Baci has beautiful hazel green eyes. When will they settle in to the color they're destined to be?


----------



## Napria (May 17, 2015)

Picture (because I'm on an ipad)


----------



## Molly120213 (Jan 22, 2014)

Chocolate dogs have lighter pigmented eyes than other Havanese. That may just be the color eyes he will always have. Molly's eyes have always been dark brown.


----------



## Heather's (Jun 18, 2012)

Truffles is chocolate and her eyes were the same color as Baci's.
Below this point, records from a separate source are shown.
-- ==== Sys2Proof/Machine/Memory.lean ====
section
/-! DEFINITION. Memory operations of the A slot (R306 to R315). -/

namespace Sys2Proof.Machine

/-- The watchpoint of lowest number that covers bytes accessed (R384); `ld` and `st` say what the access
counts for. Only G-space accesses of a task are watched. -/
def State.watchHit (s : State) (as : Nat) (ld st : Bool) (rs : List (Int × Nat)) : Option Nat :=
  if as ≠ 0 ∨ s.isQp ∨ s.core.mon.mode then none
  else
    (List.range 4).find? fun k =>
      let w := (s.core.mon.wpc[k % 4]'(Nat.mod_lt _ (by decide))).toNat
      let b := (s.core.mon.wpa[k % 4]'(Nat.mod_lt _ (by decide))).toNat
      let sz := w / 4 % 64
      ((ld && bitOf w 0) || (st && bitOf w 1)) && rs.any fun r => overlaps r.1.toNat r.2 (b / 2 ^ sz * 2 ^ sz) (2 ^ sz)

/-- The checks of one access of `n` aligned bytes (R307): ALIGN, XLATE and PERM, WATCH; or its place. -/
def State.checked (s : State) (as : Nat) (x : Int) (n : Nat) (k : Kind) (ld st : Bool) (f : Place × Nat → State) : State :=
  if x % n ≠ 0 then s.trap ALIGN .a (addrInfo x)
  else
    match s.place as x n k with
    | .error code => s.memTrap code as x .a
    | .ok p =>
      match s.watchHit as ld st [(x, n)] with
      | some w => s.trap WATCH .a w
      | none => f p

/-- A load goes to memory: its data, or the error in it, returns later (R154). -/
def State.startLoad (s : State) (w : Write) (bad : Option (BadSource × Nat)) : State :=
  s.upd fun c => { c with outst := c.outst ++ [.load w bad] }

/-- The taint of an address: of the registers that the operand reads (R127). -/
def State.addrTaint (s : State) (o : AForm) (idx : Bool) : Option Taint :=
  joinTaint (if o.as != 0 && o.base == 0 then none else s.core.aTaint o.base) (if idx then s.core.sTaint o.idx else none)

/-- The stores that the address of an access promises (R127). -/
def State.floors (s : State) (o : AForm) (idx : Bool) : List Nat := s.dev.promised (s.addrTaint o idx)

/-- What a read of chunks of `n` bytes leaves behind: the stores that it took (R121, R123), and lines in the L1 (R116). -/
def State.hasRead (s : State) (fl : List Nat) (n : Nat) (ps : List (Place × Nat)) : State := (s.saw fl n ps).l1Read n ps

/-- The error in the data of chunks of `n` bytes, with the address of the first chunk that has one (R189, R376). -/
def State.badAt (s : State) (n : Nat) (xs : List Int) (ps : List (Place × Nat)) : Option (BadSource × Nat) :=
  (xs.zip ps).findSome? fun p => (s.poisoned n [p.2]).map fun b => (b, addrInfo p.1)

/-- A scalar load (R307): the bytes as they stand at issue, zero-extended. -/
def State.loadScalar (s : State) (o : AForm) : State :=
  let n := sizeBytes o.size.toNat
  let x := s.ea o (sxOf o)
  s.checked o.as.toNat x n .load true false fun p =>
    let fl := s.floors o true
    let v := BitVec.ofNat 64 (leNat (s.bytesVia fl p.1 p.2 n))
    ((s.hasRead fl n [p]).touch o.as.toNat x n .load).startLoad (.s o.t v none) (s.badAt n [x] [p])

/-- What LDC reads at a place (R126): each byte, and the store that it takes from global memory. -/
def State.consumed (s : State) (fl : List Nat) (X : Nat) (p : Place × Nat) (n : Nat) : List (Byte × Option (Nat × GStore)) :=
  (List.range n).map fun k =>
    match pieceByte s.core.heldPieces p.1 (p.2 + k) with
    | some b => (b, none)
    | none =>
      if p.1 = .phys then
        (let r := s.dev.consumeByte s.focus s.core fl X (p.2 + k)
         (r.1, r.2.map fun x => (p.2 + k, x)))
      else (s.byteAt p.1 (p.2 + k), none)

/-- The releases that have published the stores that stand at `n` bytes of a scratchpad (R120, R127): none where the store has landed
and its issuer has not released since. -/
def State.farRels (s : State) (p : Place × Nat) (n : Nat) : List Nat :=
  let q := s.markAt p
  (List.range n).filterMap fun k =>
    (s.dev.far.reverse.find? fun f => f.place == q.1 && decide (f.addr ≤ q.2 + k) && decide (q.2 + k < f.addr + f.len)).bind fun f =>
      if f.issuer = s.focus then none else f.rel

/-- The taint of an LDC of scope `X` that took stores `xs` of global memory, or stores of a scratchpad published at `ts` (R127): the
releases at which they were published to the reader; it joins the taint of its address. -/
def State.ldcTaint (s : State) (o : AForm) (xs : List (Nat × GStore)) (ts : List Nat) : Option Taint :=
  joinTaint (some { scope := o.scope, rels := (xs.filterMap fun x => x.2.toUnit s.focus).map (fun t => (o.scope.toNat, t)) ++ ts.map fun t => (o.scope.toNat, t) })
    (s.addrTaint o true)

/-- LDC (R126, R307): as LD at CORE scope and in P space. The stores that it returns are read ones (R121). -/
def State.loadConsume (s : State) (o : AForm) : State :=
  if o.scope = 0 ∨ o.as = 1 then s.loadScalar o
  else
    let n := sizeBytes o.size.toNat
    let x := s.ea o (sxOf o)
    s.checked o.as.toNat x n .load true false fun p =>
      let bs := s.consumed (s.floors o true) o.scope.toNat p n
      let xs := bs.filterMap Prod.snd
      let v := BitVec.ofNat 64 (leNat (bs.map Prod.fst))
      let u := (s.touch o.as.toNat x n .load).l1Read n [p]
      let new := xs.map fun y => (y.1, y.2.id)
      (u.upd fun c => { c with raced := c.raced ++ new.filter fun r => !c.raced.contains r }).startLoad
        (.s o.t v (s.ldcTaint o xs (s.farRels p n))) (s.badAt n [x] [p])

/-- LD (R307). -/
def execLd (o : AForm) (s : State) : Host.Outcome State Fault Refusal :=
  s.ifAllowedG (.ld o) o.g fun s => s.loadScalar o

/-- LDC (R126, R307). -/
def execLdc (o : AForm) (s : State) : Host.Outcome State Fault Refusal :=
  s.ifAllowedG (.ldc o) o.g fun s => s.loadConsume o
It took several months before her eyes turned to dark amber.


----------



## Sassy's Mom (Feb 4, 2015)

Sassy is also a chocolate her eyes are light green and has been since I got her at 4 months.


----------



## Napria (May 17, 2015)

Ooh, Sassy's a white chocolate! I like her eyes. I hope Baci keeps his light eye color.


----------



## Sassy's Mom (Feb 4, 2015)

She had kept her eye color so Baci should keep his.

Nadine


----------



## Napria (May 17, 2015)

Just wanted to add this because you can see both eyes. I was thinking he would end up with brown eyes, so the hazel/green are a surprise. Now that I'm used to seeing them, I hope you're right and they stay this color, Nadine.


----------



## Molly120213 (Jan 22, 2014)

His eyes are beautiful!


----------



## Sassy's Mom (Feb 4, 2015)

His eyes are beautiful. I know why you want them to stay that color. How old is he?

Nadine


----------



## Napria (May 17, 2015)

Thank you!

He's only 9 weeks old. (I'm still trying to figure out how to capture the ticker to put in my signature.)


----------



## Sassy's Mom (Feb 4, 2015)

I'm still trying to figure out a lot of things. 

Nadine


----------



## Savannah Kalista (Jul 1, 2015)

Beautiful eyes! ...and coloring!


----------



## Napria (May 17, 2015)

Sassy's Mom said:


> I'm still trying to figure out a lot of things.
> 
> Nadine


Lol!



Savannah Kalista said:


> Beautiful eyes! ...and coloring!


Thank you!


----------